Выбрать главу

Повторяю, злыми глаза Олеши никогда не были. То были глаза лесного вольного зверя. Неприрученного. Непокорного и не принявшего мелкие нормы повседневности «к руководству».

Кукрыниксы в шарже на Юрия Карловича в начале тридцатых годов очень хорошо передали взгляд поэта. Они просто так и нарисовали на своем листе: радужная оболочка— белая (то есть не затемненная ничем бумага), а белки— серые, окрашены чуть-чуть углем. И вольную грацию фигуры, его легкий, полетный жест передали художники в этом рисунке.

Вообще он был похож только на самого себя во всех проявлениях своих и во всех чертах. И чувствовался в нем дух талантливого польского народа. Откровенная и зажигательная романтичность окрашивала и творчество и жизнь поэта.

У Юрия Карловича эти качества безмерно обогащены всем строем русской литературы, которую он, разумеется, знал и понимал поразительно: глубоко, широко и своеобразно. Не случайно, например, Театр Вахтангова именно Олеше заказал инсценировку «Идиота» Достоевского. В этой пьесе недостаточно было честно переписать в виде реплик персонажей диалоги оригинала или мысли автора. Требовалось проникновение в дух и строй великого произведения. И притом наряду с тонкой точностью (извините за неуклюжее сопоставление двух этих слов) желательна была еще и законченная изящность мысли и слога, которая не противоречила бы замыслам гения, а, наоборот, выражала бы их эффектнее, чем то возможно в прозе. Сцена есть сцена. И даже от Достоевского и Толстого она требует специфической стройности в новом построении сюжета. А если речь идет о романе, которому сам автор не придал драматургическую форму, литературное дарование инсценировщика обретает огромное значение. И правильно поступили вахтанговцы, привлекая к сценической интерпретации сложного и знаменитого создания великого писателя именно Олешу. Он полностью оправдал надежды театра.

Оценка литературных трудов Олеши не входит в задачу моих заметок о нем. Но этот писатель больше, чем многие из его собратьев по перу, был органически единым индивидуумом и в своем творчестве, и в быту. Потому-то мне пришлось заговорить о сочинениях Олеши.

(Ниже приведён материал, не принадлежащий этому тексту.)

-- ==== Sys2Proof/Config.lean ====
section
/-! DEFINITION. What is fixed when a system is built: the parameters of R8, the Memory Devices and the bus map they are wired
into, the form of the block's outputs, and the one free value of the model, the byte an external device answers. -/

namespace Sys2Proof

/-- `ILLEGAL_POLICY` (R8, R88): what an undefined opcode byte does. `emulate` is named and has no rules (D1). -/
inductive IllegalPolicy
  | trap
  | emulate
deriving DecidableEq, Repr

/-- The parameters that are constant during a run (R8). -/
structure Config where
  /-- `OPEN_BUS`: the byte an unmapped address reads as (R56). -/
  openBus : Byte
  /-- `ILLEGAL_POLICY` (R88). -/
  illegalPolicy : IllegalPolicy
deriving DecidableEq, Repr

/-- The defaults of R8: `OPEN_BUS = 0xFF`, `ILLEGAL_POLICY = Trap`. -/
def Config.default : Config where
  openBus := 0xFF
  illegalPolicy := .trap

/-- `POWERON`: the registers and the status byte at construction (R8, R38), an argument of the launch state. -/
structure PowerOn where
  a : Byte
  x : Byte
  y : Byte
  sp : Byte
  p : Byte
deriving DecidableEq, Repr

/-- The simulator default of R8, for tests only (D7). DESIGN CHOICE (log 4), unsafe as a fact of the hardware. -/
def PowerOn.simulatorDefault : PowerOn where
  a := 0x00
  x := 0x00
  y := 0x00
  sp := 0x00
  p := 0x20

/-- A microcode step: one bus cycle of the core (R140). The descriptor carries the address and the byte transferred (D15). -/
inductive MicroStep
  | fetchOpcode (address : Word) (value : Byte)
  | readOperand (address : Word) (value : Byte)
  | writeOperand (address : Word) (value : Byte)
  | internalCycle
  | dummyRead (address : Word) (value : Byte)
deriving DecidableEq, Repr

/-- The bus transaction a step makes, if any: `InternalCycle` makes none (R140). -/
inductive BusAccess
  | read (address : Word)
  | write (address : Word) (value : Byte)
deriving DecidableEq, Repr

/-- The bus transaction of a step (R140). -/
def MicroStep.access : MicroStep → Option BusAccess
  | .fetchOpcode a _ => some (.read a)
  | .readOperand a _ => some (.read a)
  | .writeOperand a v => some (.write a v)
  | .internalCycle => none
  | .dummyRead a _ => some (.read a)

/-- A Memory Device (R52). `ram` and `rom` are the reference devices of R53; their contents stand in the state's memory, at
the bus addresses they are mapped to. `external` is any other device: outside the block, named by a number (log 6, 7). -/
inductive Device
  | ram
  | rom
  | external (id : Nat)
deriving DecidableEq, Repr

/-- One entry of the Bus Controller's `mappings`: an inclusive address range and the device that answers in it (R35). -/
structure Mapping where
  start : Word
  stop : Word
  device : Device
deriving DecidableEq, Repr

/-- A diagnostic event: an access to an unmapped address (R58). Its content is exactly the bus access (D15). -/
abbrev DiagnosticEvent := BusAccess

/-- The `IllegalOpcode(opcode, address)` signal delivered to the host (R296). -/
structure TrapSignal where
  opcode : Byte
  address : Word
deriving DecidableEq, Repr

/-- FREE VALUE (log 7): the byte an external device answers. R52 lets a device "return any device-defined value" and change its
own state on every access, so the answer may depend on which device it is, on every cycle the core has run so far (newest
first) and on the address; nothing else constrains it. -/
opaque Config.deviceByte : Nat → List MicroStep → Word → Byte

end Sys2Proof
end

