-- ==== Sys2Proof/Machine/Ops.lean ====
section
/-! DEFINITION. The named operations over memory, bus, cycles, registers and stack (20_memory.md, 10_state.md, 42_microcode.md
R140), the shared entry sequence of BRK, IRQ and NMI (R161, R162), the return from it (R158), the illegal-opcode trap (R296)
and InterruptCheck (R283). -/

namespace Sys2Proof.Machine

/-! ## Memory contents -/

/-- What an unlisted address of a RAM or ROM device holds: `init(a)` is "0 unless stated" (R53, log 8). -/
def Memory.blank : Byte := 0x00

/-- The byte a memory device holds at an address. -/
def Memory.read : Memory → Nat → Byte
  | [], _ => Memory.blank
  | (b, w) :: rest, a => if b = a then w else Memory.read rest a

/-- A cell in front of the rest, left out when it holds what an unlisted address reads as. -/
def Memory.put (a : Nat) (v : Byte) (rest : Memory) : Memory := if v = Memory.blank then rest else (a, v) :: rest

/-- Stores one byte, keeping the canonical form. -/
def Memory.write : Memory → Nat → Byte → Memory
  | [], a, v => Memory.put a v []
  | (b, w) :: rest, a, v =>
    if a < b then Memory.put a v ((b, w) :: rest)
    else if a = b then Memory.put a v rest
    else (b, w) :: Memory.write rest a v

/-- Every listed address is above `low`, addresses rise strictly, none is outside the 16-bit space (R50), and no byte is the
one an unlisted address reads as. -/
def Memory.wfFrom : Nat → Memory → Bool
  | _, [] => true
  | low, (b, w) :: rest => decide (low ≤ b) && decide (b < 65536) && !(w == Memory.blank) && Memory.wfFrom (b + 1) rest

/-- The canonical form of memory contents: equal contents are equal lists. -/
def Memory.wf (m : Memory) : Bool := Memory.wfFrom 0 m

/-! ## The Bus Controller (20_memory.md) -/

/-- An address lies in a mapping's inclusive range (R54). -/
def covers (m : Mapping) (a : Word) : Bool := decide (m.start ≤ a) && decide (a ≤ m.stop)

/-- `lookup(addr)` (R55): the device mapped at an address, if any. -/
def lookup : List Mapping → Word → Option Device
  | [], _ => none
  | m :: rest, a => if covers m a then some m.device else lookup rest a

/-- The device that answers at an address (R55). -/
def State.deviceAt (s : State) (a : Word) : Option Device := lookup s.mappings a

/-- The byte `MemRead(addr)` returns at this moment (R56): what the mapped device answers, or `OPEN_BUS`. -/
def State.busValue (s : State) (a : Word) : Byte :=
  match s.deviceAt a with
  | none => s.cfg.openBus
  | some .ram => s.mem.read a.toNat
  | some .rom => s.mem.read a.toNat
  | some (.external id) => Config.deviceByte id s.trace a

/-- The diagnostic events after an access: one more when the address is unmapped (R58). -/
def State.diagnosticsAfter (s : State) (e : BusAccess) (a : Word) : List DiagnosticEvent :=
  match s.deviceAt a with
  | none => e :: s.diagnostics
  | some _ => s.diagnostics

/-- The memory contents after `MemWrite(addr, v)` (R53, R57): a RAM stores, a ROM and an unmapped address do not, and an
external device takes the byte outside the model. -/
def State.memAfterWrite (s : State) (a : Word) (v : Byte) : Memory :=
  match s.deviceAt a with
  | some .ram => s.mem.write a.toNat v
  | some .rom => s.mem
  | some (.external _) => s.mem
  | none => s.mem

/-! ## Cycles (R140): each runs one bus cycle and records its descriptor -/

/-- A read cycle whose descriptor is `step` (R56). -/
def State.readCycle (step : Word → Byte → MicroStep) (a : Word) (s : State) : State :=
  { s with
    trace := step a (s.busValue a) :: s.trace
    diagnostics := s.diagnosticsAfter (.read a) a }

/-- `FetchOpcode`: a read at PC; PC is advanced by `advancePc` (R141). -/
def State.fetchOpcode (s : State) : State := s.readCycle .fetchOpcode s.pc

/-- `ReadOperand(a)` (R140). The byte read is `busValue a` of the state before. -/
def State.readOperand (s : State) (a : Word) : State := s.readCycle .readOperand a

/-- `DummyRead(a)`: the device sees a read and the byte is discarded (R140). -/
def State.dummyRead (s : State) (a : Word) : State := s.readCycle .dummyRead a

/-- `WriteOperand(a, v)` (R57, R140). -/
def State.writeOperand (s : State) (a : Word) (v : Byte) : State :=
  { s with
    trace := .writeOperand a v :: s.trace
    mem := s.memAfterWrite a v
    diagnostics := s.diagnosticsAfter (.write a v) a }

/-- `InternalCycle`: no bus access (R140). -/
def State.internalCycle (s : State) : State := { s with trace := .internalCycle :: s.trace }

/-- `PC <- (PC + 1) mod 65536` (R25). -/
def State.advancePc (s : State) : State := { s with pc := s.pc + 1 }

/-- `fetch`: `ReadOperand(PC)` and the increment (R141). -/
def State.fetchByte (s : State) : State := (s.readOperand s.pc).advancePc

/-! ## The stack (R24) -/

/-- `0x01:SP` (R24). -/
def stackAddress (sp : Byte) : Word := wordOf 0x01 sp

/-- `push(v)`: write at `0x01:SP`, then SP - 1; one cycle (R11, R24). -/
def State.push (s : State) (v : Byte) : State :=
  let s := s.writeOperand (stackAddress s.sp) v
  { s with sp := s.sp - 1 }

/-- `SP <- (SP + 1) mod 256`, the first half of a pull (R24). -/
def State.popSp (s : State) : State := { s with sp := s.sp + 1 }

/-- The byte at `0x01:SP`, as a read there answers. -/
def State.stackTop (s : State) : Byte := s.busValue (stackAddress s.sp)

/-- `ReadOperand(0x01:SP)`, the second half of a pull (R24). -/
def State.readStack (s : State) : State := s.readOperand (stackAddress s.sp)

/-! ## Instruction boundaries -/

/-- The end of an instruction or sequence (R103): the FSM in Fetch, `brk_flag` 0, the latches dead. -/
def State.endInstruction (s : State) : State := { s with fsm := .fetch, latches := Latches.dead, brkFlag := false }

/-- The end of an instruction as the outcome of its meaning. -/
def done (s : State) : Host.Outcome State Fault Refusal := .next s.endInstruction

/-! ## Taking an exception -/

/-- The vectors (R51). -/
def nmiVector : Word := 0xFFFA

/-- The reset vector (R51). -/
def resetVector : Word := 0xFFFC

/-- The vector shared by IRQ and BRK (R51). -/
def irqVector : Word := 0xFFFE

/-- Cycle 3 of the entry: `push(hi(PC))` (R161, R162). -/
def State.pushPcHigh (s : State) : State := s.push (highByte s.pc)

/-- Cycle 4 of the entry: `push(lo(PC))` (R161, R162). -/
def State.pushPcLow (s : State) : State := s.push (lowByte s.pc)

/-- Cycle 5 of the entry: the status push, then `I <- 1` (R143, R161, R162). The pushed B is `brk_flag` (R32, log 18), and the
pushed I is the one from before. -/
def State.pushStatus (s : State) : State :=
  let s := s.push (pPush s.flags s.brkFlag)
  { s with flags := { s.flags with i := true } }

/-- Loads PC from a vector, low byte first: two `ReadOperand` cycles (R60, R161 to R163). -/
def State.loadVector (s : State) (vector : Word) : State :=
  let lo := s.busValue vector
  let s := s.readOperand vector
  let hi := s.busValue (vector + 1)
  let s := s.readOperand (vector + 1)
  { s with pc := wordOf hi lo }

/-- TAKING AN EXCEPTION: the five cycles that BRK, IRQ and NMI share (R288): PC high, PC low and the status pushed, I set, PC
from the vector. A, X, Y and the other flags stay. -/
def State.enterVector (s : State) (vector : Word) : State :=
  s.pushPcHigh.pushPcLow.pushStatus.loadVector vector

/-- RETURN FROM AN EXCEPTION (R158, R269): pull the status, PC low and PC high; nothing is added to the address. The first SP
increment is made before the first read. -/
def State.returnFromInterrupt (s : State) : State :=
  let s := s.popSp
  let m := s.stackTop
  let s := s.readStack.popSp
  let lo := s.stackTop
  let s := s.readStack.popSp
  let hi := s.stackTop
  let s := s.readStack
  { s with pc := wordOf hi lo, flags := pPull m }

/-- The IllegalOpcode trap after the fetch cycle (R164, R296): the FSM in Trapped and the signal delivered; PC still addresses
the byte and nothing else changes. The latches are dead (R103). -/
def State.raiseIllegalOpcode (s : State) (opcode : Byte) : State :=
  { s with
    fsm := .trapped
    latches := Latches.dead
    signals := { opcode := opcode, address := s.pc } :: s.signals }

/-- What an undefined opcode byte does under the policy (R88, R296). -/
def illegalOpcode (opcode : Byte) (s : State) : Host.Outcome State Fault Refusal :=
  match s.cfg.illegalPolicy with
  | .trap => .next (s.raiseIllegalOpcode opcode)
  | .emulate => .refused (.emulatePolicy opcode)

/-! ## InterruptCheck (R283 to R287) -/

/-- An interrupt is accepted: the FSM goes to Interrupt with the vector fixed (R104). -/
def State.accept (s : State) (vector : Word) : State :=
  { s with fsm := .interrupt, latches := { Latches.dead with vector := vector } }

/-- InterruptCheck (R104, R284, R285): NMI first, cleared at acceptance; then IRQ if I is 0. -/
def State.interruptCheck (s : State) : State :=
  if s.nmiPending then { s with nmiPending := false }.accept nmiVector
  else if s.irqLine && !s.flags.i then s.accept irqVector
  else s

/-- The interrupt entry sequence as a whole: seven cycles, no InterruptCheck after it (R162, R283). -/
def State.interruptSequence (s : State) : State :=
  (s.internalCycle.internalCycle.enterVector s.latches.vector).endInstruction

/-- InterruptCheck at the end of an instruction with the entry it triggers (R105). -/
def State.serviceInterrupts (s : State) : State :=
  let s := s.interruptCheck
  if s.fsm = .interrupt then s.interruptSequence else s

end Sys2Proof.Machine
end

Да, Олеша писал поэтично. Но ему было чуждо «нагнетание» красок во что бы то ни стало. Помнится, я спросил у Юрия Карловича: как он оценивает прекраснописанки одного видного литератора, имеющего шумный успех благодаря тому, что все подробности его сочинений безупречно красивы? Олеша ответил, сморщившись, будто отведал чего-то невкусного:

— Слушайте, нельзя писать так красиво!..

Он не только говорил так: он и писал, привлекая в свои книги детали и характеры, поступки и чувства реальные, пусть и не совсем изящные. Произведения Олеши не ограничены жестким списком уже утвержденных кем-то красивостей. Поэтичность — то есть красоту — создает сам автор. И только так делается подлинная литература! А сладкописцев Олеша презирал.

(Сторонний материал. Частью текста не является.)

-- ==== Sys2Proof/Machine/Cycle.lean ====
section
/-! DEFINITION. The machine one bus cycle at a time: the cycle templates of 42_microcode.md (R145 to R164), `step_cycle` (R104)
and `execute_instruction` (R105). It shares every operation with the instruction-level meanings; what it adds is on which cycle
each bus access and each effect happens, and the latches in between. -/

namespace Sys2Proof.Machine

/-! ## Access classes (R144) -/

/-- What an instruction does with its operand: the access class of R144 with the operation it commits. -/
inductive Access
  | read (op : Byte → State → State)
  | write (v : State → Byte)
  | modify (op : ModifyOp)

/-- The access class of an instruction kind (R144, R166); none for the kinds with a template of their own. -/
def kindAccess : Kind → Option Access
  | .lda => some (.read State.loadA)
  | .ldx => some (.read State.loadX)
  | .ldy => some (.read State.loadY)
  | .ora => some (.read State.orOp)
  | .and => some (.read State.andOp)
  | .eor => some (.read State.eorOp)
  | .adc => some (.read State.adcOp)
  | .sbc => some (.read State.sbcOp)
  | .cmp => some (.read State.cmpOp)
  | .cpx => some (.read State.cpxOp)
  | .cpy => some (.read State.cpyOp)
  | .bit => some (.read State.bitOp)
  | .sta => some (.write State.a)
  | .stx => some (.write State.x)
  | .sty => some (.write State.y)
  | .asl => some (.modify aslOp)
  | .lsr => some (.modify lsrOp)
  | .rol => some (.modify rolOp)
  | .ror => some (.modify rorOp)
  | .inc => some (.modify incOp)
  | .dec => some (.modify decOp)
  | .tax | .tay | .txa | .tya | .tsx | .txs => none
  | .pha | .php | .pla | .plp => none
  | .inx | .iny | .dex | .dey => none
  | .jmp | .jsr | .rts => none
  | .bpl | .bmi | .bvc | .bvs | .bcc | .bcs | .bne | .beq => none
  | .clc | .sec | .cli | .sei | .clv | .cld | .sed | .nop | .brk | .rti => none
  | .ill => none

/-- The operation of the Implied two-cycle instructions (R145). -/
def kindImpliedOp : Kind → Option (State → State)
  | .tax => some State.taxOp
  | .tay => some State.tayOp
  | .txa => some State.txaOp
  | .tya => some State.tyaOp
  | .tsx => some State.tsxOp
  | .txs => some State.txsOp
  | .inx => some State.inxOp
  | .iny => some State.inyOp
  | .dex => some State.dexOp
  | .dey => some State.deyOp
  | .clc => some State.clcOp
  | .sec => some State.secOp
  | .cli => some State.cliOp
  | .sei => some State.seiOp
  | .clv => some State.clvOp
  | .cld => some State.cldOp
  | .sed => some State.sedOp
  | .nop => some State.nopOp
  | .lda | .ldx | .ldy | .sta | .stx | .sty => none
  | .ora | .and | .eor | .adc | .sbc | .cmp | .cpx | .cpy | .bit => none
  | .asl | .lsr | .rol | .ror | .inc | .dec => none
  | .pha | .php | .pla | .plp | .jmp | .jsr | .rts | .brk | .rti => none
  | .bpl | .bmi | .bvc | .bvs | .bcc | .bcs | .bne | .beq => none
  | .ill => none

/-- The condition of a branch (R243 to R250). -/
def kindCondition : Kind → Option (Flags → Bool)
  | .bpl => some fun f => !f.n
  | .bmi => some fun f => f.n
  | .bvc => some fun f => !f.v
  | .bvs => some fun f => f.v
  | .bcc => some fun f => !f.c
  | .bcs => some fun f => f.c
  | .bne => some fun f => !f.z
  | .beq => some fun f => f.z
  | .lda | .ldx | .ldy | .sta | .stx | .sty => none
  | .ora | .and | .eor | .adc | .sbc | .cmp | .cpx | .cpy | .bit => none
  | .asl | .lsr | .rol | .ror | .inc | .dec => none
  | .tax | .tay | .txa | .tya | .tsx | .txs => none
  | .pha | .php | .pla | .plp | .inx | .iny | .dex | .dey => none
  | .jmp | .jsr | .rts => none
  | .clc | .sec | .cli | .sei | .clv | .cld | .sed | .nop | .brk | .rti => none
  | .ill => none

/-! ## One row of a template -/

/-- What a cycle of an instruction gives: a row after which more cycles follow, the instruction's last row, or no such row. -/
inductive Cycle
  | more (s : State)
  | last (s : State)
  | noRow

/-- Writes the latches. -/
def State.latch (s : State) (f : Latches → Latches) : State := { s with latches := f s.latches }

/-- `fetch` into `lo` (R141). -/
def State.fetchLo (s : State) : State := s.fetchByte.latch fun l => { l with lo := s.busValue s.pc }

/-- `fetch` into `hi` (R141). -/
def State.fetchHi (s : State) : State := s.fetchByte.latch fun l => { l with hi := s.busValue s.pc }

/-- `fetch` into `zp` (R141). -/
def State.fetchZp (s : State) : State := s.fetchByte.latch fun l => { l with zp := s.busValue s.pc }

/-- `ea <- hi:lo` (R149, R151). -/
def State.latchEa (s : State) : State := s.latch fun l => { l with ea := wordOf l.hi l.lo }

/-- Computes `cross`, `unc`, `ea` from `hi:lo` and the index (R128, R150, R152). -/
def State.latchIndexed (s : State) (idx : Byte) : State :=
  s.latch fun l =>
    { l with
      ea := indexed (wordOf l.hi l.lo) idx
      unc := uncarried (wordOf l.hi l.lo) idx
      cross := indexCrosses l.lo idx }

/-- The operand cycles at the end of a template, counted from 0 (R144). -/
def accessTail (acc : Access) (j : Nat) (s : State) : Cycle :=
  match acc, j with
  | .read op, 0 => .last (op (s.busValue s.latches.ea) (s.readOperand s.latches.ea))
  | .write v, 0 => .last (s.writeOperand s.latches.ea (v s))
  | .modify _, 0 => .more ((s.readOperand s.latches.ea).latch fun l => { l with m := s.busValue s.latches.ea })
  | .modify _, 1 => .more (s.writeOperand s.latches.ea s.latches.m)
  | .modify op, 2 =>
    .last
      { s.writeOperand s.latches.ea (op.value s.flags s.latches.m) with flags := op.flags s.flags s.latches.m }
  | _, _ => .noRow

/-- The cycle after the address is known, for the indexed modes that may cross a page: a read that does not cross goes straight
to its operand; every other access makes the dummy read first (R150, R152). -/
def indexedTail (acc : Access) (s : State) : Cycle :=
  match acc, s.latches.cross with
  | .read _, false => accessTail acc 0 s
  | _, _ => .more (s.dummyRead s.latches.unc)

/-- The cycles after that dummy read (R150, R152). -/
def afterDummy (acc : Access) (j : Nat) (s : State) : Cycle :=
  match acc, s.latches.cross with
  | .read _, false => .noRow
  | _, _ => accessTail acc j s

/-! ## The templates (R145 to R161). Cycle 1 is `fetchCycle` below. -/

/-- `T_ZP` (R147). -/
def cycleZp (acc : Access) (s : State) : Cycle :=
  match s.latches.t with
  | 0 | 1 => .noRow
  | 2 => .more (s.fetchLo.latch fun l => { l with ea := zeroPage l.lo })
  | j + 3 => accessTail acc j s

/-- `ea` and the page-cross report of a zero page index addition (R125, R126); no cycle of `T_ZPI` looks at the report. -/
def State.latchZeroPageIndexed (s : State) (idx : Byte) : State :=
  s.latch fun l => { l with ea := zeroPage (l.lo + idx), cross := indexCrosses l.lo idx }

/-- `T_ZPI` (R148). -/
def cycleZpi (acc : Access) (idx : Byte) (s : State) : Cycle :=
  match s.latches.t with
  | 0 | 1 => .noRow
  | 2 => .more s.fetchLo
  | 3 => .more ((s.dummyRead (zeroPage s.latches.lo)).latchZeroPageIndexed idx)
  | j + 4 => accessTail acc j s

/-- `T_ABS` (R149). -/
def cycleAbs (acc : Access) (s : State) : Cycle :=
  match s.latches.t with
  | 0 | 1 => .noRow
  | 2 => .more s.fetchLo
  | 3 => .more s.fetchHi.latchEa
  | j + 4 => accessTail acc j s

/-- `T_ABI` (R150). -/
def cycleAbi (acc : Access) (idx : Byte) (s : State) : Cycle :=
  match s.latches.t with
  | 0 | 1 => .noRow
  | 2 => .more s.fetchLo
  | 3 => .more (s.fetchHi.latchIndexed idx)
  | 4 => indexedTail acc s
  | j + 5 => afterDummy acc j s

/-- `T_IZX` (R151). -/
def cycleIzx (acc : Access) (s : State) : Cycle :=
  let p := s.latches.zp + s.x
  match s.latches.t with
  | 0 | 1 => .noRow
  | 2 => .more s.fetchZp
  | 3 => .more (s.dummyRead (zeroPage s.latches.zp))
  | 4 => .more ((s.readOperand (zeroPage p)).latch fun l => { l with lo := s.busValue (zeroPage p) })
  | 5 => .more ((s.readOperand (zeroPage (p + 1))).latch fun l => { l with hi := s.busValue (zeroPage (p + 1)) }).latchEa
  | j + 6 => accessTail acc j s

/-- `T_IZY` (R152). -/
def cycleIzy (acc : Access) (s : State) : Cycle :=
  let p := s.latches.zp
  match s.latches.t with
  | 0 | 1 => .noRow
  | 2 => .more s.fetchZp
  | 3 => .more ((s.readOperand (zeroPage p)).latch fun l => { l with lo := s.busValue (zeroPage p) })
  | 4 =>
    .more
      (((s.readOperand (zeroPage (p + 1))).latch fun l => { l with hi := s.busValue (zeroPage (p + 1)) }).latchIndexed s.y)
  | 5 => indexedTail acc s
  | j + 6 => afterDummy acc j s

/-- `T_IMM` (R146): read class only. -/
def cycleImm (acc : Access) (s : State) : Cycle :=
  match acc, s.latches.t with
  | .read op, 2 => .last (op (s.busValue s.pc) s.fetchByte)
  | _, _ => .noRow

/-- `T_IMP` for the Accumulator forms (R145). -/
def cycleAcc (acc : Access) (s : State) : Cycle :=
  match acc, s.latches.t with
  | .modify op, 2 => .last (op.onAccumulator s)
  | _, _ => .noRow

/-- `T_IMP` (R145). -/
def cycleImp (op : State → State) (s : State) : Cycle :=
  match s.latches.t with
  | 2 => .last (op s.internalCycle)
  | _ => .noRow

Но он легко находил элементы поэзии в повседневности. Наверное, для многих будет новостью, что прелестное имя девочки-циркачки из «Трех толстяков» — Суок — есть фамилия жены Юрия Карловича. Да, Ольга Густавовна Суок была верной спутницей жизни для нашего друга. А ее сестра, Лидия Густавовна, в ранней молодости соединила свою судьбу с Эдуардом Багрицким. И третья сестра- Серафима Густавовна — состоит в браке с Виктором Борисовичем Шкловским.

Нужно чуткое ухо поэта, чтобы в двух необычайных слогах фамилии близкого человека уловить романтическое имя почти что феи: полуребенка-полудевочки из сказки.